Common retrieval mistakes that add latency
- Re-embedding the same query every time instead of caching frequent query embeddings
- Retrieving far more documents than needed (top-50 when top-5 would suffice)
- Running retrieval synchronously before any other processing begins
- Using hybrid search (dense + keyword) for every query when semantic search alone would suffice
What to do about it
- Cache embeddings for frequently repeated queries.
- Limit retrieval top-k aggressively — start with 5 and increase only if quality suffers.
- Start retrieval as soon as the user message arrives, before authentication and validation finish.
- Pre-trim document chunks during indexing so you never send oversized context to the model.

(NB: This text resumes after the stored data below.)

-- ==== Sys2Proof/Laws/Tick.lean ====
section
/-! SUPPORT. Everything a CTL tick can do, said once: each rule's case as a named constructor. -/

namespace Sys2Proof.Machine

open Sys2Proof

/-- `TickEffect s t`: a CTL tick from s may answer t. One constructor per branch of R39, R142 to R148 and R182 to R186. -/
inductive TickEffect (s : State) : State → Prop where
  | idle (hf : s.fsm = fsmIdle) : TickEffect s s
  | txDone (hf : s.fsm = fsmTxWait) (hq : s.txq = []) :
      TickEffect s { s with outerCnt := s.cfg.budgetTicks, fsm := fsmWait }
  | txWaiting (hf : s.fsm = fsmTxWait) (hq : s.txq ≠ []) : TickEffect s s
  | waitTimeout (hf : s.fsm = fsmWait) (h0 : s.outerCnt = 0) : TickEffect s (exchangeTimeout s)
  | waitReady (hf : s.fsm = fsmWait) (h0 : s.outerCnt ≠ 0) (hn : 8 ≤ s.rxq.length) :
      TickEffect s { s with outerCnt := s.outerCnt - 1, resyncCnt := s.cfg.budgetTicks, fsm := fsmResync }
  | waitMore (hf : s.fsm = fsmWait) (h0 : s.outerCnt ≠ 0) (hn : s.rxq.length < 8) :
      TickEffect s { s with outerCnt := s.outerCnt - 1 }
  | resyncTimeout (hf : s.fsm = fsmResync) (h0 : s.resyncCnt = 0) : TickEffect s (exchangeTimeout s)
  | resyncEmpty (hf : s.fsm = fsmResync) (h0 : s.resyncCnt ≠ 0) (hq : s.rxq = []) :
      TickEffect s { s with resyncCnt := s.resyncCnt - 1 }
  | resyncDiscard (hf : s.fsm = fsmResync) (h0 : s.resyncCnt ≠ 0) {b : Byte} {rest : List Byte}
      (hq : s.rxq = b :: rest) (hb : b ≠ marker) :
      TickEffect s { s with resyncCnt := s.resyncCnt - 1, rxq := rest }
  | resyncBack (hf : s.fsm = fsmResync) (h0 : s.resyncCnt ≠ 0) {rest : List Byte}
      (hq : s.rxq = marker :: rest) (hn : s.rxq.length < 8) :
      TickEffect s { s with resyncCnt := s.resyncCnt - 1, fsm := fsmWait }
  | readValid (hf : s.fsm = fsmResync) (h0 : s.resyncCnt ≠ 0) {f : Frame} {rest : List Byte}
      (hq : s.rxq = f.toList ++ rest) (hm : f.o0 = marker) (hv : checksum f = f.o6) :
      TickEffect s
        (exchangeSuccess (decodeAck f) { s with resyncCnt := s.resyncCnt - 1, rxq := rest, rxf := f })
  | readInvalid (hf : s.fsm = fsmResync) (h0 : s.resyncCnt ≠ 0) {f : Frame} {rest : List Byte}
      (hq : s.rxq = f.toList ++ rest) (hm : f.o0 = marker) (hv : checksum f ≠ f.o6) :
      TickEffect s (exchangeChecksumFail { s with resyncCnt := s.resyncCnt - 1, rxq := rest, rxf := f })
  | syncTimeout (hf : s.fsm = fsmPkgSync) (h0 : s.outerCnt = 0) : TickEffect s (pkgTimeout s)
  | syncEmpty (hf : s.fsm = fsmPkgSync) (h0 : s.outerCnt ≠ 0) (hq : s.rxq = []) :
      TickEffect s { s with outerCnt := s.outerCnt - 1 }
  | syncMarker (hf : s.fsm = fsmPkgSync) (h0 : s.outerCnt ≠ 0) {rest : List Byte} (hq : s.rxq = marker :: rest) :
      TickEffect s { s with outerCnt := s.outerCnt - 1, rxq := rest, fsm := fsmPkgRead }
  | syncDiscard (hf : s.fsm = fsmPkgSync) (h0 : s.outerCnt ≠ 0) {b : Byte} {rest : List Byte}
      (hq : s.rxq = b :: rest) (hb : b ≠ marker) :
      TickEffect s { s with outerCnt := s.outerCnt - 1, rxq := rest }
  | readTimeout (hf : s.fsm = fsmPkgRead) (h0 : s.outerCnt = 0) : TickEffect s (pkgTimeout s)
  | readEmpty (hf : s.fsm = fsmPkgRead) (h0 : s.outerCnt ≠ 0) (hq : s.rxq = []) :
      TickEffect s { s with outerCnt := s.outerCnt - 1 }
  | pkgDone (hf : s.fsm = fsmPkgRead) (h0 : s.outerCnt ≠ 0) {rest : List Byte} (hq : s.rxq = marker :: rest)
      (hl : 0 < s.pkgLen.toNat) : TickEffect s (pkgSuccess { s with outerCnt := s.outerCnt - 1 })
  | pkgEmptyPayload (hf : s.fsm = fsmPkgRead) (h0 : s.outerCnt ≠ 0) {rest : List Byte} (hq : s.rxq = marker :: rest)
      (hl : s.pkgLen.toNat = 0) : TickEffect s { s with outerCnt := s.outerCnt - 1 }
  | pkgFull (hf : s.fsm = fsmPkgRead) (h0 : s.outerCnt ≠ 0) {c : Byte} {rest : List Byte} (hq : s.rxq = c :: rest)
      (hc : c ≠ marker) (hl : s.pkgLen.toNat = s.cfg.pkgMaxChars) :
      TickEffect s (pkgOverflow { s with outerCnt := s.outerCnt - 1, rxq := rest })
  | pkgChar (hf : s.fsm = fsmPkgRead) (h0 : s.outerCnt ≠ 0) {c : Byte} {rest : List Byte} (hq : s.rxq = c :: rest)
      (hc : c ≠ marker) (hl : s.pkgLen.toNat ≠ s.cfg.pkgMaxChars) :
      TickEffect s (pkgAppend c { s with outerCnt := s.outerCnt - 1, rxq := rest })

theorem rxq_cases (s : State) : s.rxq = [] ∨ ∃ b rest, s.rxq = b :: rest := by
  cases s.rxq <;> simp

theorem fsm_cases (x : FsmCode) :
    x = fsmIdle ∨ x = fsmTxWait ∨ x = fsmWait ∨ x = fsmResync ∨ x = fsmPkgSync ∨ x = fsmPkgRead ∨ 6 ≤ x.toNat := by
  revert x; decide

theorem ctlTick_idle {s : State} (h : s.fsm = fsmIdle) : ctlTick s = .next s := by simp [ctlTick, h]

theorem ctlTick_txWait {s : State} (h : s.fsm = fsmTxWait) : ctlTick s = .next (txWaitTick s) := by
  simp [ctlTick, h, fsmIdle, fsmTxWait]

theorem ctlTick_wait {s : State} (h : s.fsm = fsmWait) : ctlTick s = .next (waitTick s) := by
  simp [ctlTick, h, fsmIdle, fsmTxWait, fsmWait]

theorem ctlTick_resync {s : State} (h : s.fsm = fsmResync) : ctlTick s = resyncTick s := by
  simp [ctlTick, h, fsmIdle, fsmTxWait, fsmWait, fsmResync]

theorem ctlTick_pkgSync {s : State} (h : s.fsm = fsmPkgSync) : ctlTick s = pkgSyncTick s := by
  simp [ctlTick, h, fsmIdle, fsmTxWait, fsmWait, fsmResync, fsmPkgSync]

theorem ctlTick_pkgRead {s : State} (h : s.fsm = fsmPkgRead) : ctlTick s = pkgReadTick s := by
  simp [ctlTick, h, fsmIdle, fsmTxWait, fsmWait, fsmResync, fsmPkgSync, fsmPkgRead]

theorem ctlTick_illegal {s : State} (h : 6 ≤ s.fsm.toNat) : ctlTick s = .fault .fsmCode := by
  have h0 : ∀ c : FsmCode, c.toNat < 6 → s.fsm ≠ c := fun c hc he => by rw [he] at h; omega
  simp [ctlTick, h0 fsmIdle (by decide), h0 fsmTxWait (by decide), h0 fsmWait (by decide), h0 fsmResync (by decide),
    h0 fsmPkgSync (by decide), h0 fsmPkgRead (by decide)]

/-! ### The polls, one lemma a branch -/

theorem waitPoll_ready {s : State} (h : 8 ≤ s.rxq.length) :
    waitPoll s = { s with resyncCnt := s.cfg.budgetTicks, fsm := fsmResync } := if_pos h

theorem waitPoll_more {s : State} (h : s.rxq.length < 8) : waitPoll s = s := if_neg (by simp [rxAvail, frameLen, h])

theorem resyncPoll_empty {s : State} (h : s.rxq = []) : resyncPoll s = .next s := by simp [resyncPoll, rxAvail, h]

theorem resyncPoll_discard {s : State} {b : Byte} {rest : List Byte} (h : s.rxq = b :: rest) (hb : b ≠ marker) :
    resyncPoll s = .next { s with rxq := rest } := by
  simp [resyncPoll, rxAvail, h, rxPeek_cons h, rxPop_cons h, hb]

theorem resyncPoll_back {s : State} {rest : List Byte} (h : s.rxq = marker :: rest) (hn : s.rxq.length < 8) :
    resyncPoll s = .next { s with fsm := fsmWait } := by
  have hn' : ¬ 7 ≤ rest.length := by rw [h] at hn; simp at hn; omega
  simp [resyncPoll, rxAvail, h, rxPeek_cons h, frameLen, hn']

theorem resyncPoll_read {s : State} {f : Frame} {rest : List Byte} (h : s.rxq = f.toList ++ rest) (hm : f.o0 = marker) :
    resyncPoll s = readFrame s := by
  have hc : s.rxq = marker :: ([f.o1, f.o2, f.o3, f.o4, f.o5, f.o6, f.o7] ++ rest) := by simp [h, Frame.toList, hm]
  simp [resyncPoll, rxAvail, rxPeek_cons hc, frameLen, h]

theorem readFrame_valid {s : State} {f : Frame} {rest : List Byte} (h : s.rxq = f.toList ++ rest)
    (hv : checksum f = f.o6) : readFrame s = .next (exchangeSuccess (decodeAck f) { s with rxq := rest, rxf := f }) := by
  simp [readFrame, rxPopN_frame h, decodeAck, hv]

theorem readFrame_invalid {s : State} {f : Frame} {rest : List Byte} (h : s.rxq = f.toList ++ rest)
    (hv : checksum f ≠ f.o6) : readFrame s = .next (exchangeChecksumFail { s with rxq := rest, rxf := f }) := by
  simp [readFrame, rxPopN_frame h, decodeAck, hv]

theorem pkgSyncPoll_empty {s : State} (h : s.rxq = []) : pkgSyncPoll s = .next s := by simp [pkgSyncPoll, rxAvail, h]

theorem pkgSyncPoll_marker {s : State} {rest : List Byte} (h : s.rxq = marker :: rest) :
    pkgSyncPoll s = .next { s with rxq := rest, fsm := fsmPkgRead } := by
  simp [pkgSyncPoll, rxAvail, h, rxPop_cons h]

theorem pkgSyncPoll_discard {s : State} {b : Byte} {rest : List Byte} (h : s.rxq = b :: rest) (hb : b ≠ marker) :
    pkgSyncPoll s = .next { s with rxq := rest } := by
  simp [pkgSyncPoll, rxAvail, h, rxPop_cons h, hb]

theorem pkgReadPoll_empty {s : State} (h : s.rxq = []) : pkgReadPoll s = .next s := by simp [pkgReadPoll, rxAvail, h]

theorem pkgReadPoll_done {s : State} {rest : List Byte} (h : s.rxq = marker :: rest) (hl : 0 < s.pkgLen.toNat) :
    pkgReadPoll s = .next (pkgSuccess s) := by
  simp [pkgReadPoll, rxAvail, h, rxPeek_cons h, hl]

theorem pkgReadPoll_emptyPayload {s : State} {rest : List Byte} (h : s.rxq = marker :: rest) (hl : s.pkgLen.toNat = 0) :
    pkgReadPoll s = .next s := by
  simp [pkgReadPoll, rxAvail, h, rxPeek_cons h, hl]

theorem pkgReadPoll_full {s : State} {c : Byte} {rest : List Byte} (h : s.rxq = c :: rest) (hc : c ≠ marker)
    (hl : s.pkgLen.toNat = s.cfg.pkgMaxChars) : pkgReadPoll s = .next (pkgOverflow { s with rxq := rest }) := by
  simp [pkgReadPoll, rxAvail, h, rxPeek_cons h, rxPop_cons h, hc, hl]

theorem pkgReadPoll_char {s : State} {c : Byte} {rest : List Byte} (h : s.rxq = c :: rest) (hc : c ≠ marker)
    (hl : s.pkgLen.toNat ≠ s.cfg.pkgMaxChars) : pkgReadPoll s = .next (pkgAppend c { s with rxq := rest }) := by
  simp [pkgReadPoll, rxAvail, h, rxPeek_cons h, rxPop_cons h, hc, hl]

/-! ### The ticks -/

/-- The RESYNC tick that reads a valid frame. -/
theorem resyncTick_valid {s : State} {f : Frame} {rest : List Byte} (h0 : s.resyncCnt ≠ 0)
    (hq : s.rxq = f.toList ++ rest) (hm : f.o0 = marker) (hv : checksum f = f.o6) :
    resyncTick s =
      .next (exchangeSuccess (decodeAck f) { s with resyncCnt := s.resyncCnt - 1, rxq := rest, rxf := f }) := by
  rw [resyncTick, if_neg h0, resyncPoll_read (s := { s with resyncCnt := s.resyncCnt - 1 }) hq hm,
    readFrame_valid (s := { s with resyncCnt := s.resyncCnt - 1 }) hq hv]

/-- The RESYNC tick that reads an invalid frame. -/
theorem resyncTick_invalid {s : State} {f : Frame} {rest : List Byte} (h0 : s.resyncCnt ≠ 0)
    (hq : s.rxq = f.toList ++ rest) (hm : f.o0 = marker) (hv : checksum f ≠ f.o6) :
    resyncTick s =
      .next (exchangeChecksumFail { s with resyncCnt := s.resyncCnt - 1, rxq := rest, rxf := f }) := by
  rw [resyncTick, if_neg h0, resyncPoll_read (s := { s with resyncCnt := s.resyncCnt - 1 }) hq hm,
    readFrame_invalid (s := { s with resyncCnt := s.resyncCnt - 1 }) hq hv]

/-- A RESYNC tick answers a next state, one of R144's branches. -/
theorem resyncTick_effect {s : State} (hf : s.fsm = fsmResync) : ∃ t, resyncTick s = .next t ∧ TickEffect s t := by
  unfold resyncTick
  by_cases h0 : s.resyncCnt = 0
  · exact ⟨_, if_pos h0, .resyncTimeout hf h0⟩
  · rw [if_neg h0]
    rcases rxq_cases s with hq | ⟨b, rest, hq⟩
    · exact ⟨_, resyncPoll_empty hq, .resyncEmpty hf h0 hq⟩
    · by_cases hb : b = marker
      · subst hb
        by_cases hn : 8 ≤ s.rxq.length
        · obtain ⟨f, rest', hl, -⟩ := eight_le_length hn
          have hm : f.o0 = marker := by
            rw [hq] at hl; simp [Frame.toList] at hl; exact hl.1.symm
          by_cases hv : checksum f = f.o6
          · exact ⟨_, (if_neg h0).symm.trans (resyncTick_valid h0 hl hm hv), .readValid hf h0 hl hm hv⟩
          · exact ⟨_, (if_neg h0).symm.trans (resyncTick_invalid h0 hl hm hv), .readInvalid hf h0 hl hm hv⟩
        · exact ⟨_, resyncPoll_back hq (by simpa using hn), .resyncBack hf h0 hq (by omega)⟩
      · exact ⟨_, resyncPoll_discard hq hb, .resyncDiscard hf h0 hq hb⟩

/-- A PKG_SYNC tick answers a next state, one of R182's branches. -/
theorem pkgSyncTick_effect {s : State} (hf : s.fsm = fsmPkgSync) : ∃ t, pkgSyncTick s = .next t ∧ TickEffect s t := by
  unfold pkgSyncTick
  by_cases h0 : s.outerCnt = 0
  · exact ⟨_, if_pos h0, .syncTimeout hf h0⟩
  · rw [if_neg h0]
    rcases rxq_cases s with hq | ⟨b, rest, hq⟩
    · exact ⟨_, pkgSyncPoll_empty hq, .syncEmpty hf h0 hq⟩
    · by_cases hb : b = marker
      · subst hb
        exact ⟨_, pkgSyncPoll_marker hq, .syncMarker hf h0 hq⟩
      · exact ⟨_, pkgSyncPoll_discard hq hb, .syncDiscard hf h0 hq hb⟩

/-- A PKG_READ tick answers a next state, one of R183's branches. -/
theorem pkgReadTick_effect {s : State} (hf : s.fsm = fsmPkgRead) : ∃ t, pkgReadTick s = .next t ∧ TickEffect s t := by
  unfold pkgReadTick
  by_cases h0 : s.outerCnt = 0
  · exact ⟨_, if_pos h0, .readTimeout hf h0⟩
  · rw [if_neg h0]
    rcases rxq_cases s with hq | ⟨b, rest, hq⟩
    · exact ⟨_, pkgReadPoll_empty hq, .readEmpty hf h0 hq⟩
    · by_cases hb : b = marker
      · subst hb
        by_cases hl : 0 < s.pkgLen.toNat
        · exact ⟨_, pkgReadPoll_done hq hl, .pkgDone hf h0 hq hl⟩
        · exact ⟨_, pkgReadPoll_emptyPayload hq (by simpa using hl), .pkgEmptyPayload hf h0 hq (by omega)⟩
      · by_cases hl : s.pkgLen.toNat = s.cfg.pkgMaxChars
        · exact ⟨_, pkgReadPoll_full hq hb hl, .pkgFull hf h0 hq hb hl⟩
        · exact ⟨_, pkgReadPoll_char hq hb hl, .pkgChar hf h0 hq hb hl⟩

theorem txWaitTick_effect {s : State} (hf : s.fsm = fsmTxWait) : TickEffect s (txWaitTick s) := by
  unfold txWaitTick txDone
  by_cases hq : s.txq = []
  · rw [if_pos (by simp [hq])]; exact .txDone hf hq
  · rw [if_neg (by simpa using hq)]; exact .txWaiting hf hq

theorem waitTick_effect {s : State} (hf : s.fsm = fsmWait) : TickEffect s (waitTick s) := by
  unfold waitTick
  by_cases h0 : s.outerCnt = 0
  · rw [if_pos h0]; exact .waitTimeout hf h0
  · rw [if_neg h0]
    by_cases hn : 8 ≤ s.rxq.length
    · rw [waitPoll_ready (by exact hn)]; exact .waitReady hf h0 hn
    · rw [waitPoll_more (by simpa using hn)]; exact .waitMore hf h0 (by omega)

/-- A tick in a legal phase answers a next state, and TickEffect says which. -/
theorem ctlTick_effect {s : State} (h : s.fsm.toNat ≤ 5) : ∃ t, ctlTick s = .next t ∧ TickEffect s t := by
  rcases fsm_cases s.fsm with hf | hf | hf | hf | hf | hf | hf
  · exact ⟨s, ctlTick_idle hf, .idle hf⟩
  · exact ⟨_, ctlTick_txWait hf, txWaitTick_effect hf⟩
  · exact ⟨_, ctlTick_wait hf, waitTick_effect hf⟩
  · rw [ctlTick_resync hf]; exact resyncTick_effect hf
  · rw [ctlTick_pkgSync hf]; exact pkgSyncTick_effect hf
  · rw [ctlTick_pkgRead hf]; exact pkgReadTick_effect hf
  · omega

/-- A tick that answers a next state does what TickEffect says. -/
theorem ctlTick_cases {s t : State} (h : ctlTick s = .next t) : TickEffect s t := by
  by_cases hf : s.fsm.toNat ≤ 5
  · obtain ⟨t', ht, he⟩ := ctlTick_effect hf
    rw [h] at ht; cases ht; exact he
  · rw [ctlTick_illegal (by omega)] at h; cases h

end Sys2Proof.Machine
end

Bottleneck 4: Sequential Pipeline Execution
This is one of the most common and fixable causes of slow LLM applications. Many early implementations run every step sequentially:
- Validate the request. (50ms)
- Generate the query embedding. (100ms)
- Search the vector database. (80ms)
- Call the LLM. (2000ms)
- Log the result. (30ms)
Total: 2,260ms. But steps 1 and 2 do not depend on each other. Steps 4 and 5 do not need to overlap with anything, but logging can happen asynchronously. With parallelisation:
- Validate + begin query embedding simultaneously.
- As soon as embedding is ready, start vector search.
- Call the LLM.
- Log asynchronously in the background.
Total: potentially 2,050ms. Small improvements compound across every request.
Design principles for lower latency
- Start retrieval as early as possible — do not wait for unrelated validation steps.
- Stream model output immediately after the first token arrives.
- Move logging, analytics, and memory updates to asynchronous background tasks.
- Identify which pipeline stages genuinely depend on each other and which can run in parallel.
Streaming: The Most Important User Experience Fix
Streaming means the model starts sending words as it generates them, instead of waiting until the full response is ready. This is one of the most impactful changes you can make to how your application feels.
Here is why it matters: humans are very sensitive to silence. If an app does not respond for 5 seconds, it feels broken — even if the final answer arrives at second 5 and is excellent. With streaming, the user sees words appearing at second 1, second 2, second 3 — the experience feels responsive even though the total generation time has not changed.
Streaming should not be treated as a "nice to have" feature. For any interactive application, it is a fundamental design requirement. Users who see nothing for 5 seconds will assume the app is broken and refresh or leave.
Key Takeaways
- Latency is primarily a system architecture problem — audit the full pipeline before blaming the model.
- TTFT (time to first token) dominates user perception of speed — optimise for it specifically, not total generation time.
- In RAG systems, retrieval is frequently the dominant bottleneck — cache embeddings and limit top-k retrieval aggressively.
- Parallelise independent pipeline stages and make streaming non-negotiable for interactive applications.
Conclusion
When your LLM application feels slow, the instinct is to blame the model. But the model is usually not the problem. The real causes are architectural: sequential stages that could run in parallel, large inputs that slow down the prefill phase, retrieval pipelines that add seconds before the model even starts, and missing streaming that makes users wait in silence.
Optimising latency means auditing your pipeline as a whole, not just the model call. Measure TTFT, TBT, and E2E separately. Find the actual bottleneck. Then fix that — not the model.
Speed matters as much as accuracy in real-world applications. A slow but accurate app will be abandoned. A fast and accurate app will be used.
References
- Kwon, W., et al. (2023). Efficient Memory Management for Large Language Model Serving with PagedAttention. SOSP 2023.
- Leviathan, Y., Kalman, M., & Matias, Y. (2023). Fast Inference from Transformers via Speculative Decoding. ICML 2023.
- Dao, T., et al. (2022). FlashAttention: Fast and Memory-Efficient Exact Attention with IO-Awareness. NeurIPS 2022.
- vLLM Documentation — Efficient LLM Serving
- Pope, R., et al. (2023). Efficiently Scaling Transformer Inference. MLSys 2023.